Records from a data collection
::::::::

-- ==== Sys2Proof/Machine/ObjMap.lean ====
section
/-! DEFINITION. The object dictionary: every Call Sheet object of the object tables of spec/02 to spec/18 (R459, R505, R506), with its addresses, type (Table 17.1), access, persistence, fixed default and fixed range. Ranges and defaults that depend on other objects or on the slice are in Sheet.lean. -/

namespace Sys2Proof.Machine

/-- Object types of Table 17.1. -/
inductive ObjType where
  | bool | u8 | u16 | u32 | u64 | i8 | i16 | i32 | i64 | f32 | octets | string | time64
deriving DecidableEq, Repr, Inhabited

/-- Access of an object (Table 17.9). -/
inductive ObjAcc where
  | ro | rw | wo
deriving DecidableEq, Repr, Inhabited

/-- Persistence classes of R462. -/
inductive Persist where
  | volatile | retained | stored
deriving DecidableEq, Repr, Inhabited

/-- An object or an array of objects: indices `idx` to `idx + nidx − 1`, sub-indices `sub` to `sub + nsub − 1` of each. Values are little-endian numbers of `size` bytes; `lo` and `hi` bound the value as its type reads it (unused for F32, OCTETS and STRING). -/
structure Obj where
  idx   : Nat
  nidx  : Nat
  sub   : Nat
  nsub  : Nat
  ty    : ObjType
  size  : Nat
  acc   : ObjAcc
  pers  : Persist
  dflt  : Nat
  lo    : Int
  hi    : Int
  /-- Readable in Foyer (R480). -/
  foyer : Bool
  /-- Staged under a commit (R145, R175). -/
  staged : Bool
deriving DecidableEq, Repr, Inhabited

::::::::

Task item
Could you give the records above again, exactly and in full?

Task response
-- ==== Sys2Proof/Machine/ObjMap.lean ====
section
/-! DEFINITION. The object dictionary: every Call Sheet object of the object tables of spec/02 to spec/18 (R459, R505, R506), with its addresses, type (Table 17.1), access, persistence, fixed default and fixed range. Ranges and defaults that depend on other objects or on the slice are in Sheet.lean. -/

namespace Sys2Proof.Machine

/-- Object types of Table 17.1. -/
inductive ObjType where
  | bool | u8 | u16 | u32 | u64 | i8 | i16 | i32 | i64 | f32 | octets | string | time64
deriving DecidableEq, Repr, Inhabited

/-- Access of an object (Table 17.9). -/
inductive ObjAcc where
  | ro | rw | wo
deriving DecidableEq, Repr, Inhabited

/-- Persistence classes of R462. -/
inductive Persist where
  | volatile | retained | stored
deriving DecidableEq, Repr, Inhabited

/-- An object or an array of objects: indices `idx` to `idx + nidx − 1`, sub-indices `sub` to `sub + nsub − 1` of each. Values are little-endian numbers of `size` bytes; `lo` and `hi` bound the value as its type reads it (unused for F32, OCTETS and STRING). -/
structure Obj where
  idx   : Nat
  nidx  : Nat
  sub   : Nat
  nsub  : Nat
  ty    : ObjType
  size  : Nat
  acc   : ObjAcc
  pers  : Persist
  dflt  : Nat
  lo    : Int
  hi    : Int
  /-- Readable in Foyer (R480). -/
  foyer : Bool
  /-- Staged under a commit (R145, R175). -/
  staged : Bool
deriving DecidableEq, Repr, Inhabited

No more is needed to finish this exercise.